Prompt:
Between the line containing "-- ==== Sys2Proof/Machine/Core.lean" and the line containing "def Obligations.CommandsWriteOnlyTheirFlags : Prop" lies a run of lines; give that run again exactly, with both of those lines, and nothing else from the entries below.

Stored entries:
►

-- ==== Sys2Proof/Machine/Poseidon2.lean ====
section
/-! DEFINITION. The Poseidon2 command (spec/45_poseidon2.md): P2PERM. The checks come in the order ILLEGAL, NOTABLE,
RANGE (R312). -/

namespace Sys2Proof.Machine

/-- R95: the width a legal immediate names; any other is ILLEGAL. -/
def requireP2Width (n : Nat) : Except CmdError P2Width :=
  match p2WidthOf n with
  | some w => .ok w
  | none => .error .illegal

/-- R269: P2PERM.OLD{.M} and P2PERM.NEW{.M}, at the machine's parameters (R7). -/
def execP2perm (rd ra : Reg) (w : Fin 8) (d : Domain) (set : P2Set) (s : State) : Host.Outcome State Fault Refusal :=
  complete s do
    requireLegal (.p2perm rd ra w d set)
    let width ← requireP2Width w.val
    s.requireTables
    let ins := s.operandRange ra width.t
    rangeCheck ins
    let st ← ins.mapM (enterDomain d)
    let st ← perm2 s.params s.tab.entry set width st
    let outs ← st.mapM (leaveDomain d)
    return stageRange rd outs

end Sys2Proof.Machine
end

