-- ==== Sys2Proof/Machine/Core.lean ====
section
/-! DEFINITION. The machine as the host's interface takes it. -/

def Sys2Proof.core : Host.Core :=
  { State := Sys2Proof.Machine.State
    Fault := Sys2Proof.Machine.Fault
    Refusal := Sys2Proof.Machine.Refusal
    step := Sys2Proof.Machine.step
    reset := Sys2Proof.Machine.State.reset }
end

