/-- O12. The invariant over every event, every bus access and every command. The model's choices in it: `Inv.tabForm`
(log entry 4); in `Inv.heldInReset`, that the values are taken at the low edge (log entry 12) and, through
`State.reset`, the snapshot's contents (log entry 2), the draw (log entry 3) and the bus answer (log entry 13). -/
def Obligations.EveryStepKeepsTheInvariant : Prop :=
  ∀ s t : State, Inv s → step s = .next t → Inv t

/-- O13. R32, frame of the registers. -/
def Obligations.CommandsWriteOnlyTheirDestinations : Prop :=
  ∀ (i : Instr) (s t : State), exec i s = .next t → ∀ n, n ∉ i.destinations → regAt t.x n = regAt s.x n

/-- O14. R35, frame of the flags and the lock. -/
def Obligations.CommandsWriteOnlyTheirFlags : Prop :=
  ∀ (i : Instr) (s t : State), exec i s = .next t →
    (i.writesCarry = false → t.c = s.c) ∧ (i.writesCompare = false → t.lt = s.lt ∧ t.eq = s.eq) ∧
    (i.locks = false → t.tlocked = s.tlocked) ∧ (s.tlocked = true → t.tlocked = true) ∧
    (t.err ≠ 0 → t.c = s.c ∧ t.lt = s.lt ∧ t.eq = s.eq ∧ t.tlocked = s.tlocked)

/-- O15. Frame of the rest of the state. -/
def Obligations.CommandsLeaveTheRestUnchanged : Prop :=
  ∀ (i : Instr) (s t : State), exec i s = .next t →
    (∀ a, t.tab.readByte a = s.tab.readByte a) ∧ t.tab = s.tab ∧ t.ie = s.ie ∧ t.cmdReg = s.cmdReg ∧
    t.overrun = s.overrun ∧ t.snap = s.snap ∧ t.params = s.params ∧ t.rstN = s.rstN ∧ t.answer = s.answer ∧ t.events = s.events ∧
    t.done = true ∧ t.busy = false

/-- O16. R290. -/
def Obligations.NopResult : Prop :=
  encode .nop = 0x00000000 ∧ decode 0x00000000 = .ok .nop ∧
  (∀ w : Limb, opField w = 0x00 → w ≠ 0 → ∃ e, decode w = .error e) ∧
  ∀ s : State, exec .nop s = .next { s with err := 0, done := true, busy := false } ∧
    (∀ t, exec .nop s = .next t → t.irq = s.ie)

/-- O17. R291. -/
def Obligations.MovResult : Prop :=
  (∀ rd ra : Reg, opField (encode (.mov rd ra)) = 0x01) ∧ encode (.mov 3 1) = 0x00001301 ∧
  ∀ (rd ra : Reg) (s : State), exec (.mov rd ra) s = .next (s.wrote (setReg s.x rd.val (s.operand ra))) ∧
    (s.snap.x = s.x → rd = ra → setReg s.x rd.val (s.operand ra) = s.x)

/-- O18. R292, with R8 and R9; every W. -/
def Obligations.LdkResult : Prop :=
  (∀ (rd : Reg) (k : Konst), opField (encode (.ldk rd k)) = 0x02 ∧ (wField (encode (.ldk rd k))) = wOfKonst k) ∧
  encode (.ldk 0 .r1) = 0x00200002 ∧ (∀ w : Fin 8, wOfKonst (konstOfW w) = w) ∧ ¬ Canonical (konstValue .p) ∧
  ∀ (rd : Reg) (k : Konst) (s : State), ∃ v : Felt, exec (.ldk rd k) s = .next (s.wrote (setReg s.x rd.val v)) ∧
    (wOfKonst k = 0 → v.toNat = 0) ∧ (wOfKonst k = 1 → v.toNat = 1) ∧ (wOfKonst k = 2 → v.toNat = 2 ^ 256 % Config.p) ∧
    (wOfKonst k = 3 → v.toNat = 2 ^ 256 * 2 ^ 256 % Config.p) ∧
    (wOfKonst k = 4 → v.toNat = 2 ^ 256 * 2 ^ 256 % Config.p * 2 ^ 256 % Config.p) ∧
    (wOfKonst k = 5 → v.toNat = Config.p) ∧
    (wOfKonst k = 6 → v.toNat = 0xefffffff ∧ (Config.p * v.toNat + 1) % 2 ^ 32 = 0) ∧
    (wOfKonst k = 7 → v.toNat = (Config.p + 1) / 2)

/-- O19. R293; the scan is over every entry, written or not. -/
def Obligations.TlockResult : Prop :=
  encode .tlock = 0x0000003F ∧ (∀ w : Limb, opField w = 0x3F → w ≠ 0x0000003F → ∃ e, decode w = .error e) ∧
  (∀ s : State, s.tlocked = true → exec .tlock s = .next (s.wrote s.x)) ∧
  (∀ s : State, s.tlocked = false → (∀ e < 2322, Canonical (s.tab.entry e)) →
    exec .tlock s = .next { s.wrote s.x with tlocked := true }) ∧
  (∀ s : State, s.tlocked = false → (∃ e < 2322, ¬ Canonical (s.tab.entry e)) →
    exec .tlock s = .next (s.erred 2) ∧ (s.erred 2).tlocked = false)

/-- O20. R122: unsigned, modulo 2^256, any operands. -/
def Obligations.AddcResult : Prop :=
  (∀ (rd ra rb : Reg) (ci : Bool), opField (encode (.addc rd ra rb ci)) = 0x03) ∧
  ∀ (rd ra rb : Reg) (ci : Bool) (s : State) (cin : Nat), cin = (if ci = true ∧ s.snap.c = true then 1 else 0) →
    exec (.addc rd ra rb ci) s = .next
      { s.wrote (setReg s.x rd.val (BitVec.ofNat 256 ((s.operand ra).toNat + (s.operand rb).toNat + cin))) with
        c := decide (2 ^ 256 ≤ (s.operand ra).toNat + (s.operand rb).toNat + cin) }

/-- O21. R123. -/
def Obligations.SubbResult : Prop :=
  (∀ (rd ra rb : Reg) (ci : Bool), opField (encode (.subb rd ra rb ci)) = 0x04) ∧
  ∀ (rd ra rb : Reg) (ci : Bool) (s : State) (bin : Nat), bin = (if ci = true ∧ s.snap.c = true then 1 else 0) →
    exec (.subb rd ra rb ci) s = .next
      { s.wrote (setReg s.x rd.val (BitVec.ofNat 256 ((s.operand ra).toNat + 2 ^ 256 - ((s.operand rb).toNat + bin)))) with
        c := decide ((s.operand ra).toNat < (s.operand rb).toNat + bin) }

/-- O22. R124. -/
def Obligations.CmpResult : Prop :=
  (∀ ra rb : Reg, opField (encode (.cmp ra rb)) = 0x05) ∧
  ∀ (ra rb : Reg) (s : State), exec (.cmp ra rb) s = .next
    { s.wrote s.x with
      lt := decide ((s.operand ra).toNat < (s.operand rb).toNat)
      eq := decide ((s.operand ra).toNat = (s.operand rb).toNat) }

/-- O23. R125; the operands are the snapshot's, so RA and RB may be RD or RD+1. -/
def Obligations.MulwResult : Prop :=
  (∀ rd ra rb : Reg, opField (encode (.mulw rd ra rb)) = 0x06) ∧
  (∀ (rd ra rb : Reg) (s : State), rd.val ≤ 14 → exec (.mulw rd ra rb) s = .next (s.wrote
    (setReg (setReg s.x rd.val (BitVec.ofNat 256 ((s.operand ra).toNat * (s.operand rb).toNat))) (rd.val + 1)
      (BitVec.ofNat 256 ((s.operand ra).toNat * (s.operand rb).toNat / 2 ^ 256))))) ∧
  (∀ (rd ra rb : Reg) (s : State), rd.val = 15 → exec (.mulw rd ra rb) s = .next (s.erred 1))

/-- O24. R150, R153: any 512-bit input, canonical or not. -/
def Obligations.RedcResult : Prop :=
  (∀ rd ra rb : Reg, opField (encode (.redc rd ra rb)) = 0x07) ∧
  (∀ T M N : Nat, M < 2 ^ 256 → N < 2 ^ 256 → (T + M * Config.p) % 2 ^ 256 = 0 → (T + N * Config.p) % 2 ^ 256 = 0 → M = N) ∧
  (∀ T r : Nat, IsRedc T r → 2 ^ 256 * r % Config.p = T % Config.p ∧ (T < Config.p * 2 ^ 256 → r < Config.p)) ∧
  ∀ (rd ra rb : Reg) (s : State), ∃ v : Felt,
    exec (.redc rd ra rb) s = .next (s.wrote (setReg s.x rd.val v)) ∧
    IsRedc ((s.operand rb).toNat * 2 ^ 256 + (s.operand ra).toNat) v.toNat

/-- O25. R154. -/
def Obligations.MmulResult : Prop :=
  (∀ rd ra rb : Reg, opField (encode (.mmul rd ra rb)) = 0x18) ∧
  (∀ (rd ra rb : Reg) (s : State), Canonical (s.operand ra) → Canonical (s.operand rb) → ∃ v : Felt,
    exec (.mmul rd ra rb) s = .next (s.wrote (setReg s.x rd.val v)) ∧ Canonical v ∧
    v.toNat = (s.operand ra).toNat * (s.operand rb).toNat * rInv % Config.p ∧
    IsRedc ((s.operand ra).toNat * (s.operand rb).toNat) v.toNat ∧
    montVal v.toNat = montVal (s.operand ra).toNat * montVal (s.operand rb).toNat % Config.p) ∧
  (∀ (rd ra rb : Reg) (s : State), ¬ (Canonical (s.operand ra) ∧ Canonical (s.operand rb)) →
    exec (.mmul rd ra rb) s = .next (s.erred 2)) ∧
  2 ^ 256 * rInv % Config.p = 1

/-- O26. R155. -/
def Obligations.MsqrResult : Prop :=
  (∀ rd ra : Reg, opField (encode (.msqr rd ra)) = 0x19) ∧
  (∀ (rd ra : Reg) (s : State), Canonical (s.operand ra) → ∃ v : Felt,
    exec (.msqr rd ra) s = .next (s.wrote (setReg s.x rd.val v)) ∧ Canonical v ∧
    v.toNat = (s.operand ra).toNat * (s.operand ra).toNat * rInv % Config.p) ∧
  (∀ (rd ra : Reg) (s : State), ¬ Canonical (s.operand ra) → exec (.msqr rd ra) s = .next (s.erred 2)) ∧
  (∀ (rd ra : Reg) (s : State), exec (.msqr rd ra) s = exec (.mmul rd ra ra) s)

/-- O27. R156. -/
def Obligations.TomontResult : Prop :=
  (∀ rd ra : Reg, opField (encode (.tomont rd ra)) = 0x1A) ∧
  (∀ (rd ra : Reg) (s : State), Canonical (s.operand ra) → ∃ v : Felt,
    exec (.tomont rd ra) s = .next (s.wrote (setReg s.x rd.val v)) ∧ Canonical v ∧
    v.toNat = (s.operand ra).toNat * 2 ^ 256 % Config.p ∧ montVal v.toNat = (s.operand ra).toNat) ∧
  (∀ (rd ra : Reg) (s : State), ¬ Canonical (s.operand ra) → exec (.tomont rd ra) s = .next (s.erred 2))

/-- O28. R157. -/
def Obligations.FrommontResult : Prop :=
  (∀ rd ra : Reg, opField (encode (.frommont rd ra)) = 0x1B) ∧
  (∀ (rd ra : Reg) (s : State), Canonical (s.operand ra) → ∃ v : Felt,
    exec (.frommont rd ra) s = .next (s.wrote (setReg s.x rd.val v)) ∧ Canonical v ∧
    v.toNat = montVal (s.operand ra).toNat ∧ v.toNat = (s.operand ra).toNat * rInv % Config.p ∧
    (∀ x, x < Config.p → (s.operand ra).toNat = x * 2 ^ 256 % Config.p → v.toNat = x)) ∧
  (∀ (rd ra : Reg) (s : State), ¬ Canonical (s.operand ra) → exec (.frommont rd ra) s = .next (s.erred 2))

/-- O29. R158. -/
def Obligations.FmulResult : Prop :=
  (∀ rd ra rb : Reg, opField (encode (.fmul rd ra rb)) = 0x1C) ∧
  (∀ (rd ra rb : Reg) (s : State), Canonical (s.operand ra) → Canonical (s.operand rb) → ∃ v : Felt,
    exec (.fmul rd ra rb) s = .next (s.wrote (setReg s.x rd.val v)) ∧ Canonical v ∧
    v.toNat = (s.operand ra).toNat * (s.operand rb).toNat % Config.p) ∧
  (∀ (rd ra rb : Reg) (s : State), ¬ (Canonical (s.operand ra) ∧ Canonical (s.operand rb)) →
    exec (.fmul rd ra rb) s = .next (s.erred 2))

/-- O30. R159. -/
def Obligations.FsqrResult : Prop :=
  (∀ rd ra : Reg, opField (encode (.fsqr rd ra)) = 0x1D) ∧
  (∀ (rd ra : Reg) (s : State), Canonical (s.operand ra) → ∃ v : Felt,
    exec (.fsqr rd ra) s = .next (s.wrote (setReg s.x rd.val v)) ∧ Canonical v ∧
    v.toNat = (s.operand ra).toNat * (s.operand ra).toNat % Config.p) ∧
  (∀ (rd ra : Reg) (s : State), ¬ Canonical (s.operand ra) → exec (.fsqr rd ra) s = .next (s.erred 2)) ∧
  (∀ (rd ra : Reg) (s : State), exec (.fsqr rd ra) s = exec (.fmul rd ra ra) s)

/-- O31. R181. -/
def Obligations.FchkResult : Prop :=
  (∀ ra : Reg, opField (encode (.fchk ra)) = 0x10) ∧
  (∀ (ra : Reg) (s : State), (s.operand ra).toNat < Config.p → exec (.fchk ra) s = .next (s.wrote s.x)) ∧
  (∀ (ra : Reg) (s : State), Config.p ≤ (s.operand ra).toNat → exec (.fchk ra) s = .next (s.erred 2))

/-- O32. R183. -/
def Obligations.FaddResult : Prop :=
  (∀ rd ra rb : Reg, opField (encode (.fadd rd ra rb)) = 0x11) ∧
  (∀ (rd ra rb : Reg) (s : State), Canonical (s.operand ra) → Canonical (s.operand rb) → ∃ v : Felt,
    exec (.fadd rd ra rb) s = .next (s.wrote (setReg s.x rd.val v)) ∧ Canonical v ∧
    v.toNat = ((s.operand ra).toNat + (s.operand rb).toNat) % Config.p) ∧
  (∀ (rd ra rb : Reg) (s : State), ¬ (Canonical (s.operand ra) ∧ Canonical (s.operand rb)) →
    exec (.fadd rd ra rb) s = .next (s.erred 2))

/-- O33. R185. -/
def Obligations.FsubResult : Prop :=
  (∀ rd ra rb : Reg, opField (encode (.fsub rd ra rb)) = 0x12) ∧
  (∀ (rd ra rb : Reg) (s : State), Canonical (s.operand ra) → Canonical (s.operand rb) → ∃ v : Felt,
    exec (.fsub rd ra rb) s = .next (s.wrote (setReg s.x rd.val v)) ∧ Canonical v ∧
    v.toNat = ((s.operand ra).toNat + Config.p - (s.operand rb).toNat) % Config.p) ∧
  (∀ (rd ra rb : Reg) (s : State), ¬ (Canonical (s.operand ra) ∧ Canonical (s.operand rb)) →
    exec (.fsub rd ra rb) s = .next (s.erred 2))

/-- O34. R186. -/
def Obligations.FnegResult : Prop :=
  (∀ rd ra : Reg, opField (encode (.fneg rd ra)) = 0x13) ∧
  (∀ (rd ra : Reg) (s : State), Canonical (s.operand ra) → ∃ v : Felt,
    exec (.fneg rd ra) s = .next (s.wrote (setReg s.x rd.val v)) ∧ Canonical v ∧
    v.toNat = (if (s.operand ra).toNat = 0 then 0 else Config.p - (s.operand ra).toNat)) ∧
  (∀ (rd ra : Reg) (s : State), ¬ Canonical (s.operand ra) → exec (.fneg rd ra) s = .next (s.erred 2))

/-- O35. R188. -/
def Obligations.FhalfResult : Prop :=
  (∀ rd ra : Reg, opField (encode (.fhalf rd ra)) = 0x14) ∧
  (∀ (rd ra : Reg) (s : State), Canonical (s.operand ra) → ∃ v : Felt,
    exec (.fhalf rd ra) s = .next (s.wrote (setReg s.x rd.val v)) ∧ Canonical v ∧
    2 * v.toNat % Config.p = (s.operand ra).toNat ∧
    v.toNat = (if (s.operand ra).toNat % 2 = 0 then (s.operand ra).toNat / 2 else ((s.operand ra).toNat + Config.p) / 2)) ∧
  (∀ (rd ra : Reg) (s : State), ¬ Canonical (s.operand ra) → exec (.fhalf rd ra) s = .next (s.erred 2))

◄

Solution to this exercise:
-- ==== Sys2Proof/Machine/Core.lean ====
section
/-! DEFINITION. The machine as the host's interface takes it. -/

def Sys2Proof.core : Host.Core :=
  { State := Sys2Proof.Machine.State
    Fault := Sys2Proof.Machine.Fault
    Refusal := Sys2Proof.Machine.Refusal
    step := Sys2Proof.Machine.step
    reset := Sys2Proof.Machine.State.reset }
end

/-- O12. The invariant over every event, every bus access and every command. The model's choices in it: `Inv.tabForm`
(log entry 4); in `Inv.heldInReset`, that the values are taken at the low edge (log entry 12) and, through
`State.reset`, the snapshot's contents (log entry 2), the draw (log entry 3) and the bus answer (log entry 13). -/
def Obligations.EveryStepKeepsTheInvariant : Prop :=
  ∀ s t : State, Inv s → step s = .next t → Inv t

/-- O13. R32, frame of the registers. -/
def Obligations.CommandsWriteOnlyTheirDestinations : Prop :=
  ∀ (i : Instr) (s t : State), exec i s = .next t → ∀ n, n ∉ i.destinations → regAt t.x n = regAt s.x n

/-- O14. R35, frame of the flags and the lock. -/
def Obligations.CommandsWriteOnlyTheirFlags : Prop :=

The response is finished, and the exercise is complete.